Retype word for word the lines of the data below, from the first to the one bearing "inductive Cause where", with that one included.

(THE RECORDS)

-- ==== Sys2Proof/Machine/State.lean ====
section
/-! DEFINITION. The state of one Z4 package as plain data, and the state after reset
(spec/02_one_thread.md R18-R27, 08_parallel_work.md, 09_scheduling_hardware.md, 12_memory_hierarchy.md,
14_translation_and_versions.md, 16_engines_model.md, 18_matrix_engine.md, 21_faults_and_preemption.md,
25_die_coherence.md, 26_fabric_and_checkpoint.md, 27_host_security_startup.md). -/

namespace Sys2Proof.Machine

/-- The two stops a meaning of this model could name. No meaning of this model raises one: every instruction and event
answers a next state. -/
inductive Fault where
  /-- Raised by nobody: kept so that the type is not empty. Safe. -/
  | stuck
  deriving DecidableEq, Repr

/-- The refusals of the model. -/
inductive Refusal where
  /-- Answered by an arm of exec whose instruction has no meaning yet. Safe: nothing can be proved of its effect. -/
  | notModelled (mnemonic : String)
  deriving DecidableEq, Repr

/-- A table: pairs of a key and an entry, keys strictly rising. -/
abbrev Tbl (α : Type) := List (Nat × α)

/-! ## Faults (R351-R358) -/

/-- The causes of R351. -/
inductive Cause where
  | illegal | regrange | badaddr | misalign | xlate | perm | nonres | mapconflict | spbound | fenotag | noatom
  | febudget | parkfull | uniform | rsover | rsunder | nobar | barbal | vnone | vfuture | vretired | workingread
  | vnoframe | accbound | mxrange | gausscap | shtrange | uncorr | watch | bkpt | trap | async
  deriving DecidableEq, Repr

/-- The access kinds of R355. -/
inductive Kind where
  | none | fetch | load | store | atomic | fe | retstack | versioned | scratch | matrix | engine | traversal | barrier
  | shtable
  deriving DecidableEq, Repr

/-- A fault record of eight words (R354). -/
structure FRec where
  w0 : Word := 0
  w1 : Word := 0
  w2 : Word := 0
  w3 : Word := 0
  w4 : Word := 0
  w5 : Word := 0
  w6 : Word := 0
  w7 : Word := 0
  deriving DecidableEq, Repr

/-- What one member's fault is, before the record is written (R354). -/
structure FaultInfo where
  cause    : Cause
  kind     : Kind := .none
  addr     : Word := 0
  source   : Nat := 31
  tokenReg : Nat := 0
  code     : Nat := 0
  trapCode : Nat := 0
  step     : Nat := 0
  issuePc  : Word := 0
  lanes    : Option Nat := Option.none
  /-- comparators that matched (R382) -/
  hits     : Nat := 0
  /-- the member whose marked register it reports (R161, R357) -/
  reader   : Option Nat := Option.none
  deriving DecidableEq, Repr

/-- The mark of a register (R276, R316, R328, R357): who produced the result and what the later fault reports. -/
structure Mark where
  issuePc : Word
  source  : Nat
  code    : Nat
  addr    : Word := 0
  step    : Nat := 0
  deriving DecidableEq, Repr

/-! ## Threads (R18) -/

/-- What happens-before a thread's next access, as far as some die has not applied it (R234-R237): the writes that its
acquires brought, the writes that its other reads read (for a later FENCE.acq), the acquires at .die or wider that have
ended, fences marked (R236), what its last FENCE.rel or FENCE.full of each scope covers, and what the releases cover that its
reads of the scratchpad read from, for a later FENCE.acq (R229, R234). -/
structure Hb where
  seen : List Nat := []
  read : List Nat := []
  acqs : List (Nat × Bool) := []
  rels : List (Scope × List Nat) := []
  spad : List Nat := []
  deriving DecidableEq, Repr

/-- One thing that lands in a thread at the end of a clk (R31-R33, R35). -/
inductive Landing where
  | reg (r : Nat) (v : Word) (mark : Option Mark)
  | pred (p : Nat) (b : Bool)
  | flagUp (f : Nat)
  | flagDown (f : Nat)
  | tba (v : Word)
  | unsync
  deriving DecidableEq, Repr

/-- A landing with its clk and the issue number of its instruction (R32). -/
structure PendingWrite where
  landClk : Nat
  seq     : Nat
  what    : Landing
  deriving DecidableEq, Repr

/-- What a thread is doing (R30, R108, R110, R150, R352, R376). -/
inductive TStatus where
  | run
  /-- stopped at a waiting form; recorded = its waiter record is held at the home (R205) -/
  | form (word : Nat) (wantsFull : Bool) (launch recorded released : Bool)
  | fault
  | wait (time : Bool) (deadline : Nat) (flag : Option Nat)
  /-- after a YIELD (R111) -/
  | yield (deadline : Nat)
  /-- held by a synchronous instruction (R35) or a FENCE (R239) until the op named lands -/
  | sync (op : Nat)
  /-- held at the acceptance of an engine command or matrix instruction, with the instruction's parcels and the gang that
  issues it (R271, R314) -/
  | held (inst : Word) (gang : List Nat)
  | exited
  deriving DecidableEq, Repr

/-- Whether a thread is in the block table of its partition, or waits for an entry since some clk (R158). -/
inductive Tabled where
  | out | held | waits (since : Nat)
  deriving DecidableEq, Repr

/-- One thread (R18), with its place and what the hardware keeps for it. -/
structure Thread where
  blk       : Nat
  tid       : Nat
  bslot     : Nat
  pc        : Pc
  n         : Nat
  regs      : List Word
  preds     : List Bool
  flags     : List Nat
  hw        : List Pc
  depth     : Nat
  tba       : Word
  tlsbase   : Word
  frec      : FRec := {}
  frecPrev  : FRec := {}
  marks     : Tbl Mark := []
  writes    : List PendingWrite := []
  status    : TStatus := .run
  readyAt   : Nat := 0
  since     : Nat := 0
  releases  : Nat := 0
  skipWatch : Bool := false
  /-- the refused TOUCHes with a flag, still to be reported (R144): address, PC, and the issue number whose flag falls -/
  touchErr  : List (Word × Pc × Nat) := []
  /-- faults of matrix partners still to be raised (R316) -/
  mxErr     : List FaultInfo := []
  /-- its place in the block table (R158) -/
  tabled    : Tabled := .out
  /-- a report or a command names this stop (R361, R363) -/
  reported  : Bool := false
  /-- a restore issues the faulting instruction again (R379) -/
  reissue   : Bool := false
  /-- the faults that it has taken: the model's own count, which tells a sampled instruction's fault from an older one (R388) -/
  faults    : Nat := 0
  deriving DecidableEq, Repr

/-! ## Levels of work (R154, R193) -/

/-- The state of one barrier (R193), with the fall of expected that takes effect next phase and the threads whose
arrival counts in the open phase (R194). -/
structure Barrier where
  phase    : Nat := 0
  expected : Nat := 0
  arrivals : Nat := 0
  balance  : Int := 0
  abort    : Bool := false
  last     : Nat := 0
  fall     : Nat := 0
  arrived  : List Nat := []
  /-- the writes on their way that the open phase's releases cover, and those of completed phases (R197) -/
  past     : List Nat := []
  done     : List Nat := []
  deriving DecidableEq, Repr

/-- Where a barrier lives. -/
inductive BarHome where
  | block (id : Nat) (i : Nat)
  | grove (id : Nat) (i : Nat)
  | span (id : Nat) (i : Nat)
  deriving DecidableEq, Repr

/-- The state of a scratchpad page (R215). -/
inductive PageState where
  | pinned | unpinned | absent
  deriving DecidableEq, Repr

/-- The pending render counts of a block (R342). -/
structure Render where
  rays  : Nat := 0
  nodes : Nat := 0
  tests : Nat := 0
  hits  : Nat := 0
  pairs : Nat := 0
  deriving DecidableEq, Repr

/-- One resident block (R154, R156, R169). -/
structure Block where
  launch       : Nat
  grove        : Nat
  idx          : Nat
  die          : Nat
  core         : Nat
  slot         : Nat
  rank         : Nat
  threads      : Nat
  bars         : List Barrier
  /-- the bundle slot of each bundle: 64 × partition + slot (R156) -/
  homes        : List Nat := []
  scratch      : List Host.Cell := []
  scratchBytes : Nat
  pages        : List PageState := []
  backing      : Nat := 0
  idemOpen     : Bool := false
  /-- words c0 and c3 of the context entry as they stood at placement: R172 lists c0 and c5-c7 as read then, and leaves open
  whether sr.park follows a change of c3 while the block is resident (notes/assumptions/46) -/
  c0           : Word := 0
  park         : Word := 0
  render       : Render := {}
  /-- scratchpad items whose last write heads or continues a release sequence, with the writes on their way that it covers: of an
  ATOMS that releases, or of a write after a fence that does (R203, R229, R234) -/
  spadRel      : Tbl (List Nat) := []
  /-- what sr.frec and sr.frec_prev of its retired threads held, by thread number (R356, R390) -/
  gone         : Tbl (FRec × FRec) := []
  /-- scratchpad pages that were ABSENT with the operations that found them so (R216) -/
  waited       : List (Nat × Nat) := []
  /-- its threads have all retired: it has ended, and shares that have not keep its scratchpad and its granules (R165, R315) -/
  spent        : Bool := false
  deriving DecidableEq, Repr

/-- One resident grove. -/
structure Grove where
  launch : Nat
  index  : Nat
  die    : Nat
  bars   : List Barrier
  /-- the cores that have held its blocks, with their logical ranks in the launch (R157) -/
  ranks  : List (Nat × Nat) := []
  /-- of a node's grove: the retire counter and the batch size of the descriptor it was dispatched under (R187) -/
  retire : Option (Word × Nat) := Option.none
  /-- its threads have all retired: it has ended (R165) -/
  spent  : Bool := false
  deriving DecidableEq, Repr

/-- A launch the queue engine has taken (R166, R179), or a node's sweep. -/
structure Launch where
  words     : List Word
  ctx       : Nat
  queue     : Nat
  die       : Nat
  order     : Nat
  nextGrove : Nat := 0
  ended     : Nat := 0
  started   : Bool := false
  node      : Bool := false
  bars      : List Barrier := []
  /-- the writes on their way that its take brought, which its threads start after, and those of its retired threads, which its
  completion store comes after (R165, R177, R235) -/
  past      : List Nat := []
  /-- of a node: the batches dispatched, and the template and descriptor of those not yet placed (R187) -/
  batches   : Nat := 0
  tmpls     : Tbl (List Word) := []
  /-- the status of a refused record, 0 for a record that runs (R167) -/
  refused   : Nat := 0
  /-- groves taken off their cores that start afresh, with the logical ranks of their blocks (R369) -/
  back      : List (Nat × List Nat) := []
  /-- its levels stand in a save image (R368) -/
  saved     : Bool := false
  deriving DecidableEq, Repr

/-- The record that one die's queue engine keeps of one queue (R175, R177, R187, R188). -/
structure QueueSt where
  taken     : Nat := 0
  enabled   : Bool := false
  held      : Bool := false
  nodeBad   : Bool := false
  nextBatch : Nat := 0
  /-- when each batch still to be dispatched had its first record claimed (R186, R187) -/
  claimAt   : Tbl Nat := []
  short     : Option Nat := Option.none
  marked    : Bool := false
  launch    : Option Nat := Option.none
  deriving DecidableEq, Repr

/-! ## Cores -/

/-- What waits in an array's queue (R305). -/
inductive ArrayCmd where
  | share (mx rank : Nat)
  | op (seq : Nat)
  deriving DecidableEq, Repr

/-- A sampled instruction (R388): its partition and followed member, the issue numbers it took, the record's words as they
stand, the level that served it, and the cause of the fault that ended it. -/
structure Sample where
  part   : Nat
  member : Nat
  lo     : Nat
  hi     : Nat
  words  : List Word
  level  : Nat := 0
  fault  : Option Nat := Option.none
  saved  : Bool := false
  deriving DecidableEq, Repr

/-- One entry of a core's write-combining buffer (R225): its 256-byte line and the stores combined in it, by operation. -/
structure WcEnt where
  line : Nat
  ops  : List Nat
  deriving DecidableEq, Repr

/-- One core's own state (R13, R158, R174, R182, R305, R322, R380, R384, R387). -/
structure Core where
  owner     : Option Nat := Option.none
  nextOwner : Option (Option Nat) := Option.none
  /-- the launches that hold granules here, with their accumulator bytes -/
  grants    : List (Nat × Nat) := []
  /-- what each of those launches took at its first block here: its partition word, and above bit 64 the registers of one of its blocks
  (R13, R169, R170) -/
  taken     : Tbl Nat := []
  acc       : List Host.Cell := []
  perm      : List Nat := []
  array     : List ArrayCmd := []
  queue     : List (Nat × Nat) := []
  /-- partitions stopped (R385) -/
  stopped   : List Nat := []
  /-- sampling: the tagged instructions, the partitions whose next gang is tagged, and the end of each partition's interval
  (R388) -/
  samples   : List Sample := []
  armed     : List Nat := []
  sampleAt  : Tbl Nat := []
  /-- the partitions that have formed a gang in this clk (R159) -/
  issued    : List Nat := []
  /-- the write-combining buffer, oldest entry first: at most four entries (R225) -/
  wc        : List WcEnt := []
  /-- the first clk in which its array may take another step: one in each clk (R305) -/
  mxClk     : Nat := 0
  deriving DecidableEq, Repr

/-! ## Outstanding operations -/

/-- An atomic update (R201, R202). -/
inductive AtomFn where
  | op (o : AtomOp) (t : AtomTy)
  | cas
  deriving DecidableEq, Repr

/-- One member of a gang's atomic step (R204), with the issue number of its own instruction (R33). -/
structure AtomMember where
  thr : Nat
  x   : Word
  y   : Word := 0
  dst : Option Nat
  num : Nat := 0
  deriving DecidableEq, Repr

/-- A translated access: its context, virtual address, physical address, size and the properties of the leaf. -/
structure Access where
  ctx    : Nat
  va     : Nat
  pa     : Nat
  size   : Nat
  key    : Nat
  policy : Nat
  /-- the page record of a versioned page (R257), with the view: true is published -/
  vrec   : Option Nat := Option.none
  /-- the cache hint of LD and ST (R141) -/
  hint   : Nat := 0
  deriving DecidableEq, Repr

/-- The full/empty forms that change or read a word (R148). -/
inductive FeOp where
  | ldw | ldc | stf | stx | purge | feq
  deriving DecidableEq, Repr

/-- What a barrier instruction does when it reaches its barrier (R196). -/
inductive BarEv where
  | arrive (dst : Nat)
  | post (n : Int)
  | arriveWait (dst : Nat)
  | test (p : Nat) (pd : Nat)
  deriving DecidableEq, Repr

(End THE RECORDS)

SOLUTION TO THE PROBLEM:
-- ==== Sys2Proof/Machine/State.lean ====
section
/-! DEFINITION. The state of one Z4 package as plain data, and the state after reset
(spec/02_one_thread.md R18-R27, 08_parallel_work.md, 09_scheduling_hardware.md, 12_memory_hierarchy.md,
14_translation_and_versions.md, 16_engines_model.md, 18_matrix_engine.md, 21_faults_and_preemption.md,
25_die_coherence.md, 26_fabric_and_checkpoint.md, 27_host_security_startup.md). -/

namespace Sys2Proof.Machine

/-- The two stops a meaning of this model could name. No meaning of this model raises one: every instruction and event
answers a next state. -/
inductive Fault where
  /-- Raised by nobody: kept so that the type is not empty. Safe. -/
  | stuck
  deriving DecidableEq, Repr

/-- The refusals of the model. -/
inductive Refusal where
  /-- Answered by an arm of exec whose instruction has no meaning yet. Safe: nothing can be proved of its effect. -/
  | notModelled (mnemonic : String)
  deriving DecidableEq, Repr

/-- A table: pairs of a key and an entry, keys strictly rising. -/
abbrev Tbl (α : Type) := List (Nat × α)

/-! ## Faults (R351-R358) -/

/-- The causes of R351. -/
inductive Cause where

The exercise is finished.